When I first saw this video about Project Sid about a month back, I didn’t believe it was real. It was too good to be true. There were a plenty of open questions. They hadn’t published any technical details on how it was done. I remember watching the video and searching through Twitter to see if any of the project members had posted anything about it; only to find a post from the company that they are preparing a technical report.
So, they did publish the report earlier today. This is based on a quick read.
Here’s project Sid according to Altera the company behind the work.

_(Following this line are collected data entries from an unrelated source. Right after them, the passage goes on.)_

@[simp] theorem setPrev_fixedBuilt (v : BitVec 4) (s : State) :
    (setPrev v s).fixedBuilt = s.fixedBuilt := rfl

@[simp] theorem setPrev_reg (v : BitVec 4) (s : State) :
    (setPrev v s).reg = { s.reg with prev := v, prevValid := true } := rfl

@[simp] theorem setPrev_buf (v : BitVec 4) (s : State) : (setPrev v s).buf = s.buf := rfl

@[simp] theorem setPrev_host (v : BitVec 4) (s : State) : (setPrev v s).host = s.host := rfl

@[simp] theorem setPrev_opStart (v : BitVec 4) (s : State) :
    (setPrev v s).opStart = s.opStart := rfl

@[simp] theorem setPrev_free (v : BitVec 4) (s : State) : (setPrev v s).free = s.free := rfl

@[simp] theorem splitLens_cfg (s : State) : (splitLens s).cfg = s.cfg := rfl

@[simp] theorem splitLens_params (s : State) : (splitLens s).params = s.params := rfl

@[simp] theorem splitLens_bits (s : State) : (splitLens s).bits = s.bits := rfl

@[simp] theorem splitLens_phase (s : State) : (splitLens s).phase = s.phase := rfl

@[simp] theorem splitLens_err (s : State) : (splitLens s).err = s.err := rfl

@[simp] theorem splitLens_errPending (s : State) : (splitLens s).errPending = s.errPending := rfl

@[simp] theorem splitLens_eosSignalled (s : State) :
    (splitLens s).eosSignalled = s.eosSignalled := rfl

@[simp] theorem splitLens_fixedBuilt (s : State) : (splitLens s).fixedBuilt = s.fixedBuilt := rfl

@[simp] theorem splitLens_reg (s : State) :
    (splitLens s).reg = { s.reg with ll := dynLl s.reg, dl := dynDl s.reg } := rfl

@[simp] theorem splitLens_buf (s : State) : (splitLens s).buf = s.buf := rfl

@[simp] theorem splitLens_host (s : State) : (splitLens s).host = s.host := rfl

@[simp] theorem splitLens_opStart (s : State) : (splitLens s).opStart = s.opStart := rfl

@[simp] theorem splitLens_free (s : State) : (splitLens s).free = s.free := rfl

@[simp] theorem setSym_cfg (sym : Nat) (s : State) : (setSym sym s).cfg = s.cfg := rfl

@[simp] theorem setSym_params (sym : Nat) (s : State) : (setSym sym s).params = s.params := rfl

@[simp] theorem setSym_bits (sym : Nat) (s : State) : (setSym sym s).bits = s.bits := rfl

@[simp] theorem setSym_phase (sym : Nat) (s : State) : (setSym sym s).phase = s.phase := rfl

@[simp] theorem setSym_err (sym : Nat) (s : State) : (setSym sym s).err = s.err := rfl

@[simp] theorem setSym_errPending (sym : Nat) (s : State) :
    (setSym sym s).errPending = s.errPending := rfl

@[simp] theorem setSym_eosSignalled (sym : Nat) (s : State) :
    (setSym sym s).eosSignalled = s.eosSignalled := rfl

@[simp] theorem setSym_fixedBuilt (sym : Nat) (s : State) :
    (setSym sym s).fixedBuilt = s.fixedBuilt := rfl

@[simp] theorem setSym_reg (sym : Nat) (s : State) :
    (setSym sym s).reg = { s.reg with sym := BitVec.ofNat 9 sym } := rfl

@[simp] theorem setSym_buf (sym : Nat) (s : State) : (setSym sym s).buf = s.buf := rfl

@[simp] theorem setSym_host (sym : Nat) (s : State) : (setSym sym s).host = s.host := rfl

@[simp] theorem setSym_opStart (sym : Nat) (s : State) : (setSym sym s).opStart = s.opStart := rfl

@[simp] theorem setSym_free (sym : Nat) (s : State) : (setSym sym s).free = s.free := rfl

@[simp] theorem respond_cfg (r : Response) (s : State) : (respond r s).cfg = s.cfg := rfl
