-- ==== Sys2Proof/Tests/Slice0.lean ====
section
/-! SUPPORT. The model's own tests.  Expected results come from the spec's vectors (95_test_vectors.md) or are
worked out by hand from its tables; each test names its source. -/

namespace Sys2Proof.Tests

set_option Elab.async false

open Sys2Proof Sys2Proof.Machine

/-! ### Helpers -/

/-- The `n` binary digits of `v`, the leftmost first: a codeword as the spec writes it. -/
def word (n v : Nat) : Bits :=
  (List.range n).map fun i => v.testBit (n - 1 - i)

/-- The `n` bits of a field that holds `v`, bit 0 first, as `GetBits` takes it. -/
def field (n v : Nat) : Bits :=
  (List.range n).map fun i => v.testBit i

/-- A parser that has the bits `w` at hand and an exhausted source behind them. -/
def at_ (w : Bits) : Parser :=
  { input := [], ipos := 0, bitbuf := w, srcEos := false }

/-- The read answered `i` and used every bit. -/
def reads (r : Fetched Instr) (i : Instr) : Bool :=
  match r with
  | .ok j q => j == i && q.bitbuf == []
  | .raised _ _ => false
  | .rejected _ => false

/-- The outcome is a next state of which `f` holds. -/
def nextIs (r : Result) (f : State → Bool) : Bool :=
  match r with
  | .next t => f t
  | .fault _ => false
  | .refused _ => false

/-- The fault that a next state has recorded, with the output it leaves. -/
def failsWith (r : Result) (code : BitVec 4) (out : List Byte) : Bool :=
  nextIs r fun t => t.phase == .failed && t.errReg == code && t.errPending && t.buf.out == out

/-- The reset state with a phase, registers and an output. -/
def stateAt (phase : Phase) (reg : Regs) (out : List Byte) : State :=
  { State.reset with phase := phase, reg := reg, buf := { State.reset.buf with out := out } }

/-- A state in the data of a Fixed block with an output. -/
def dataState (out : List Byte) : State :=
  stateAt .fixed { Regs.fresh with sub := .fData } out

/-- A state among the code lengths of a dynamic header with `NLIT + NDIST = 258`. -/
def lensState (lidx : Nat) (prev : BitVec 4) (valid : Bool) : State :=
  stateAt .dynamic { Regs.fresh with sub := .dLens, lidx := lidx, prev := prev, prevValid := valid } []

/-! ### Well-formedness: one ill-formed term for each check, which the check refuses -/

theorem test_wf_refuses_wide_extra :
    Instr.wf .deflate (.matchL257 { sym := 4, extra := 2 }) = false ∧
      Instr.wf .deflate (.matchL257 { sym := 4, extra := 1 }) = true := by decide

theorem test_wf_refuses_extra_of_meaningless_symbol :
    Instr.wf .deflate (.matchL284 31 { sym := 30, extra := 1 }) = false ∧
      Instr.wf .deflate64 (.matchL284 31 { sym := 30, extra := 16383 }) = true := by decide

theorem test_wf_refuses_row_of_the_other_mode :
    Instr.wf .deflate64 (.matchL285 { sym := 0, extra := 0 }) = false ∧
      Instr.wf .deflate (.matchL285D64 0 { sym := 0, extra := 0 }) = false ∧
      Instr.wf .deflate64 (.distInvalid 0) = false ∧
      Instr.wf .deflate (.dist30D64 0) = false ∧ Instr.wf .deflate (.dist31D64 0) = false := by decide

theorem test_wf_refuses_literal_of_the_other_length :
    Instr.wf .deflate (.fixedLl0To143 144) = false ∧
      Instr.wf .deflate (.fixedLl144To255 143) = false ∧
      Instr.wf .deflate (.fixedLl0To143 143) = true ∧
      Instr.wf .deflate (.fixedLl144To255 144) = true := by decide

theorem test_wf_refuses_fixed_256_279 :
    Instr.wf .deflate (.fixedLl256To279 24 0 { sym := 0, extra := 0 }) = false ∧
      Instr.wf .deflate (.fixedLl256To279 1 1 { sym := 0, extra := 0 }) = false ∧
      Instr.wf .deflate (.fixedLl256To279 0 0 { sym := 1, extra := 0 }) = false ∧
      Instr.wf .deflate (.fixedLl256To279 23 15 { sym := 29, extra := 8191 }) = true := by decide

theorem test_wf_refuses_fixed_280_287 :
    Instr.wf .deflate (.fixedLl280To287 0 16 { sym := 0, extra := 0 }) = false ∧
      Instr.wf .deflate (.fixedLl280To287 6 0 { sym := 1, extra := 0 }) = false ∧
      Instr.wf .deflate (.fixedLl280To287 5 1 { sym := 0, extra := 0 }) = false ∧
      Instr.wf .deflate64 (.fixedLl280To287 5 65535 { sym := 0, extra := 0 }) = true := by decide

“What does it look like to have a civilization of AI agents? How far away are we from Westworld? Are we able to align the AI civilization with human civilization? We introduce Project Sid, our first step towards exploring these questions. Under Sid, we investigated many scenarios and aspects of society, including democracies, regulation of social norms, societal roles, hierarchies, trading, economy, religion, and more. Simulating tens, hundred, and even thousands of agents together, we discovered phenomena and challenges never seen before at a small scale with just a few agents.“
They ran multiple simulations sometimes with more than 1000+ AI agents behaving and developing in an agent society of sorts. They start with their roles as defined in the configuration but slowly developing into some new behaviors that are fascinating. This experiment was done in a controlled minecraft server (presumably with some mods that allow the agents to interact and control the environment through APIs).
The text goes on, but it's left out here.